Isabel Hardman Isabel Hardman

Jeremy Hunt confirms he will impose junior doctor contract

As expected, Jeremy Hunt has just announced in the Commons that he will impose the junior doctor contract after he was advised that there was no longer any chance of an agreement with the British Medical Association on the issue. And as expected, the BMA has said that it does not accept the contract and is considering ‘all options open’ to it in response.

In response to the Health Secretary, Heidi Alexander warned that the new contract ‘could amount to the biggest gamble with patient safety’ that the Commons has seen because of the exodus of junior doctors from the NHS that this would cause. The SNP’s rather formidable Dr Philippa Whitford was a little more measured in her response, telling the Chamber that she did see that there had been progress, but that there were still problems with the contract, including whether the guardians who are supposed to impose fines for breaches to doctors’ working hours will really work as well as expected. She warned that now was not the right time to pour petrol on the fire and throw in the towel in the negotiations, while Health Select Committee chair Sarah Wollaston urged both sides to move forward in a constructive fashion. Wollaston was originally critical of the contract, but as the negotiations moved on, grew to be more critical of the BMA.

Hunt did announce a review of the factors that are lowering doctors’ morale, and named a number of those factors, such as ‘inflexibility around leave, lack of notice about placements that can be a long way away from home, separation from spouses and families, and sometimes inadequate support from employers, professional bodies and senior clinicians’.

But what is clear is that both sides have handled this dispute badly. Hunt did pour petrol on the fire from the outset with his comments about bringing back a ‘sense of vocation and professionalism’ into the contract for consultants, which doctors generally took as a suggestion that he didn’t think they worked hard enough, rather than a comment on the contract. Then his handling of weekend mortality statistics offended medics who argue that they would be heavily criticised if they tried to make the same claims in a peer-reviewed publication. This meant that doctors, already more disposed to trust the union that represents them and their colleagues in one-to-one disputes with their hospital trusts than they would trust a politician, turned to the BMA and expected it to put up a furious fight in these negotiations. It then became clear to the BMA that doctors were so angry with Hunt that to agree to a contract would be to appear to give into something the premise of which doctors disputed, as well as the details.

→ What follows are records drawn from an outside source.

-- ==== Sys2Proof/Machine/HostOut.lean ====
section
/-!
DEFINITION. Machine/HostOut.lean: answers of the CXL ports, events in a function's logs, poison lists, RAS (12_cxl_ports.md, R372 to R375,
R383 to R385, R389; 14_control.md, R426).
-/
namespace Sys2Proof.Machine

/-- The page of a port's block. -/
def portPage (p : Nat) : Nat := if p = 0 then 0x10 else 0x11

/-- Advance a counter of a link. -/
def State.bumpLink (s : State) (p k : Nat) (c : Nat → Nat → Nat) : State := s.bump (c (portPage p) k)

/-- DevLoad of a port's source (R375). -/
def State.devLoad (s : State) (p : Nat) : Nat :=
  let u := s.trkUse p
  let c := s.ceilOf p
  if s.heldBack p then 3 else if 3 * c ≤ 4 * u then 2 else if c ≤ 2 * u then 1 else 0

/-- The log of a function by number: 0 Informational, 1 Warning, 2 Failure, 3 Fatal. -/
def Func.log (f : Func) (n : Nat) : EvLog :=
  if n = 0 then f.info else if n = 1 then f.warn else if n = 2 then f.fail else f.fatal

/-- Set a log. -/
def Func.setLog (f : Func) (n : Nat) (l : EvLog) : Func :=
  if n = 0 then { f with info := l } else if n = 1 then { f with warn := l } else if n = 2 then { f with fail := l } else { f with fatal := l }

/-- The timestamp of an event: device time plus the offset of TIM_STAMP (R426), modulo 2^64. -/
def State.stamp (s : State) : Nat :=
  (s.now + (s.reg Reg.TIM_STAMP_LO).toNat + (s.reg Reg.TIM_STAMP_HI).toNat * 2 ^ 32) % 2 ^ 64

/-- Record an event in a log of a function: at most 256, more advance the overflow count (R426); the log's MSI-X vector is sent when the
record is added. -/
def State.event (s : State) (fn n kind a b : Nat) : State :=
  let f := s.func fn
  let l := f.log n
  if 256 ≤ l.recs.length then s.setFunc fn (f.setLog n { l with overflow := l.overflow + 1 })
  else
    let s := s.setFunc fn (f.setLog n { l with recs := l.recs ++ [⟨kind, a, b, s.stamp⟩] })
    match f.policy.getD n none with
    | some v => s.emit (.msix fn v)
    | none => s

/-- A General Media event (R384): at most one record per function and ms; more advance the overflow count. -/
def State.gmEvent (s : State) (fn dpa typ : Nat) : State :=
  let f := s.func fn
  match f.lastGm with
  | some t =>
    if s.now < t + 1000000 then
      s.setFunc fn (f.setLog 1 { f.warn with overflow := f.warn.overflow + 1 })
    else (s.setFunc fn { f with lastGm := some s.now }).event fn 1 0 dpa typ
  | none => (s.setFunc fn { f with lastGm := some s.now }).event fn 1 0 dpa typ

/-- The DPAs at which LDs see a line: function and DPA. -/
def State.dpasOf (s : State) (line : Nat) : List (Nat × Nat) :=
  (List.range 32).flatMap (fun ld => (s.windows ld).filterMap (fun w =>
    if w.dev * extentLines ≤ line ∧ line < (w.dev + w.len) * extentLines then
      some (ld, w.dpa * extentBytes + 64 * (line - w.dev * extentLines)) else none))

/-- Records a poison list holds (R426). -/
abbrev poisonMax : Nat := 4096

/-- A line holds a poison marker: it enters the poison list of each function whose windows hold it (R426). -/
def State.notePoison (s : State) (line : Nat) : State :=
  (s.dpasOf line).foldl (fun s c =>
    let f := s.func c.1
    if f.poison.contains c.2 then s
    else if poisonMax ≤ f.poison.length then s.setFunc c.1 { f with poisonMore := true }
    else s.setFunc c.1 { f with poison := f.poison ++ [c.2] }) s

/-- A RAS condition of a link; its first occurrence raises AER and the Fatal or Warning log's vector of the link's functions (R385). -/
def State.ras (s : State) (p k bit : Nat) : State :=
  let l := s.link p k
  if l.ras.getLsbD bit then s
  else
    let s := (s.setLink p k { l with ras := l.ras ||| BitVec.ofNat 6 (2 ^ bit) }).emit (.aer p k bit)
    (s.linkFuncs p k).foldl (fun s fn =>
      match (s.func fn).policy.getD (if bit == 1 || bit == 4 || bit == 5 then 3 else 1) none with
      | some v => s.emit (.msix fn v)
      | none => s) s

/-- Send a response of a link, or keep it until the link is in L0 (R389). -/
def State.respond (s : State) (p k ld tag : Nat) (data : Option Line) (poison : Bool) : State :=
  let l := s.link p k
  if l.state == .l0 then
    match data with
    | some d => s.emit (.memData p k ld tag d poison (s.devLoad p))
    | none => s.emit (.cmp p k ld tag (s.devLoad p))
  else s.setLink p k { l with retry := l.retry ++ [(ld, tag, data, poison)] }

end Sys2Proof.Machine
end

Now the question is, as Alexander told the Commons, whether the doctors will simply refuse to sign the contract, or leave en masse. The effect of today’s imposition will certainly not be to calm the row. And the effects, if doctors really are prepared to leave the country or even stop being doctors, as a result of the changes, might not be felt for some time.

Politically, what has been interesting over the past few weeks has been the shift in Conservative attitudes on the matter. Many Tory MPs were very worried about the contract itself, raising it in private and sometimes in public. But now very few – if any – have sympathy with the BMA, though they do not endorse the government’s handling of the row. What they are now wondering is how the Conservative party can possibly start to convince doctors that it is worth supporting – something it had to confront in the last Parliament with teachers.

The most extraordinary thing about this row is that Hunt actually took aim at consultant contracts, and few expected the changes to junior contracts to blow up at all. Quite the opposite has happened.

P.S. As ever, I declare my own personal interest, which is that my spouse is affected by these contract changes.